[Dataset entries]

-- ## State.zero

@[simp] theorem State.zero_regs (s : State) (k n : Nat) : (s.zero k n).regs = s.regs := rfl
@[simp] theorem State.zero_fuses (s : State) (k n : Nat) : (s.zero k n).fuses = s.fuses := rfl
@[simp] theorem State.zero_straps (s : State) (k n : Nat) : (s.zero k n).straps = s.straps := rfl
@[simp] theorem State.zero_islands (s : State) (k n : Nat) : (s.zero k n).islands = s.islands := rfl
@[simp] theorem State.zero_channels (s : State) (k n : Nat) : (s.zero k n).channels = s.channels := rfl
@[simp] theorem State.zero_ports (s : State) (k n : Nat) : (s.zero k n).ports = s.ports := rfl
@[simp] theorem State.zero_adopted (s : State) (k n : Nat) : (s.zero k n).adopted = s.adopted := rfl
@[simp] theorem State.zero_adoptRefused (s : State) (k n : Nat) : (s.zero k n).adoptRefused = s.adoptRefused := rfl
@[simp] theorem State.zero_shrRefused (s : State) (k n : Nat) : (s.zero k n).shrRefused = s.shrRefused := rfl
@[simp] theorem State.zero_funcs (s : State) (k n : Nat) : (s.zero k n).funcs = s.funcs := rfl
@[simp] theorem State.zero_rings (s : State) (k n : Nat) : (s.zero k n).rings = s.rings := rfl
@[simp] theorem State.zero_accepted (s : State) (k n : Nat) : (s.zero k n).accepted = s.accepted := rfl
@[simp] theorem State.zero_entries (s : State) (k n : Nat) : (s.zero k n).entries = s.entries := rfl
@[simp] theorem State.zero_draftIds (s : State) (k n : Nat) : (s.zero k n).draftIds = s.draftIds := rfl
@[simp] theorem State.zero_drafts (s : State) (k n : Nat) : (s.zero k n).drafts = s.drafts := rfl
@[simp] theorem State.zero_parts (s : State) (k n : Nat) : (s.zero k n).parts = s.parts := rfl
@[simp] theorem State.zero_looms (s : State) (k n : Nat) : (s.zero k n).looms = s.looms := rfl
@[simp] theorem State.zero_hostReads (s : State) (k n : Nat) : (s.zero k n).hostReads = s.hostReads := rfl
@[simp] theorem State.zero_memCtl (s : State) (k n : Nat) : (s.zero k n).memCtl = s.memCtl := rfl
@[simp] theorem State.zero_shuttles (s : State) (k n : Nat) : (s.zero k n).shuttles = s.shuttles := rfl
@[simp] theorem State.zero_mates (s : State) (k n : Nat) : (s.zero k n).mates = s.mates := rfl
@[simp] theorem State.zero_served (s : State) (k n : Nat) : (s.zero k n).served = s.served := rfl
@[simp] theorem State.zero_links (s : State) (k n : Nat) : (s.zero k n).links = s.links := rfl
@[simp] theorem State.zero_fabric (s : State) (k n : Nat) : (s.zero k n).fabric = s.fabric := rfl
@[simp] theorem State.zero_manager (s : State) (k n : Nat) : (s.zero k n).manager = s.manager := rfl
@[simp] theorem State.zero_knot (s : State) (k n : Nat) : (s.zero k n).knot = s.knot := rfl
@[simp] theorem State.zero_units (s : State) (k n : Nat) : (s.zero k n).units = s.units := rfl
@[simp] theorem State.zero_retired (s : State) (k n : Nat) : (s.zero k n).retired = s.retired := rfl
@[simp] theorem State.zero_guests (s : State) (k n : Nat) : (s.zero k n).guests = s.guests := rfl
@[simp] theorem State.zero_vacant (s : State) (k n : Nat) : (s.zero k n).vacant = s.vacant := rfl
@[simp] theorem State.zero_genRetire (s : State) (k n : Nat) : (s.zero k n).genRetire = s.genRetire := rfl
@[simp] theorem State.zero_treadle (s : State) (k n : Nat) : (s.zero k n).treadle = s.treadle := rfl
@[simp] theorem State.zero_boot (s : State) (k n : Nat) : (s.zero k n).boot = s.boot := rfl
@[simp] theorem State.zero_trust (s : State) (k n : Nat) : (s.zero k n).trust = s.trust := rfl
@[simp] theorem State.zero_faultN (s : State) (k n : Nat) : (s.zero k n).faultN = s.faultN := rfl
@[simp] theorem State.zero_thermN (s : State) (k n : Nat) : (s.zero k n).thermN = s.thermN := rfl
@[simp] theorem State.zero_pgOut (s : State) (k n : Nat) : (s.zero k n).pgOut = s.pgOut := rfl
@[simp] theorem State.zero_deferred (s : State) (k n : Nat) : (s.zero k n).deferred = s.deferred := rfl
@[simp] theorem State.zero_out (s : State) (k n : Nat) : (s.zero k n).out = s.out := rfl
@[simp] theorem State.zero_draws (s : State) (k n : Nat) : (s.zero k n).draws = s.draws := rfl
@[simp] theorem State.zero_pending (s : State) (k n : Nat) : (s.zero k n).pending = s.pending := rfl
@[simp] theorem State.zero_island (s : State) (k n : Nat) (j : Nat) : (s.zero k n).island j = s.island j := rfl
@[simp] theorem State.zero_port (s : State) (k n : Nat) (j : Nat) : (s.zero k n).port j = s.port j := rfl
@[simp] theorem State.zero_func (s : State) (k n : Nat) (j j2 : Nat) : (s.zero k n).func j j2 = s.func j j2 := rfl
@[simp] theorem State.zero_ring (s : State) (k n : Nat) (j j2 : Nat) : (s.zero k n).ring j j2 = s.ring j j2 := rfl
@[simp] theorem State.zero_part (s : State) (k n : Nat) (j : Nat) : (s.zero k n).part j = s.part j := rfl
@[simp] theorem State.zero_loom (s : State) (k n : Nat) (j : Nat) : (s.zero k n).loom j = s.loom j := rfl
@[simp] theorem State.zero_unit (s : State) (k n : Nat) (j j2 : Nat) : (s.zero k n).unit j j2 = s.unit j j2 := rfl
@[simp] theorem State.zero_link (s : State) (k n : Nat) (j : Nat) : (s.zero k n).link j = s.link j := rfl
@[simp] theorem State.zero_reg (s : State) (k n : Nat) (j : Reg) : (s.zero k n).reg j = s.reg j := rfl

> [TASK REQUIREMENTS]: Only one stretch of the entries above is wanted: the lines from the one containing "s.draws := rfl" through the one containing "s.func j j2 := rfl". Please reproduce it exactly.

> [RESPONSE TO THE EXERCISE]:
@[simp] theorem State.zero_draws (s : State) (k n : Nat) : (s.zero k n).draws = s.draws := rfl
@[simp] theorem State.zero_pending (s : State) (k n : Nat) : (s.zero k n).pending = s.pending := rfl
@[simp] theorem State.zero_island (s : State) (k n : Nat) (j : Nat) : (s.zero k n).island j = s.island j := rfl
@[simp] theorem State.zero_port (s : State) (k n : Nat) (j : Nat) : (s.zero k n).port j = s.port j := rfl
@[simp] theorem State.zero_func (s : State) (k n : Nat) (j j2 : Nat) : (s.zero k n).func j j2 = s.func j j2 := rfl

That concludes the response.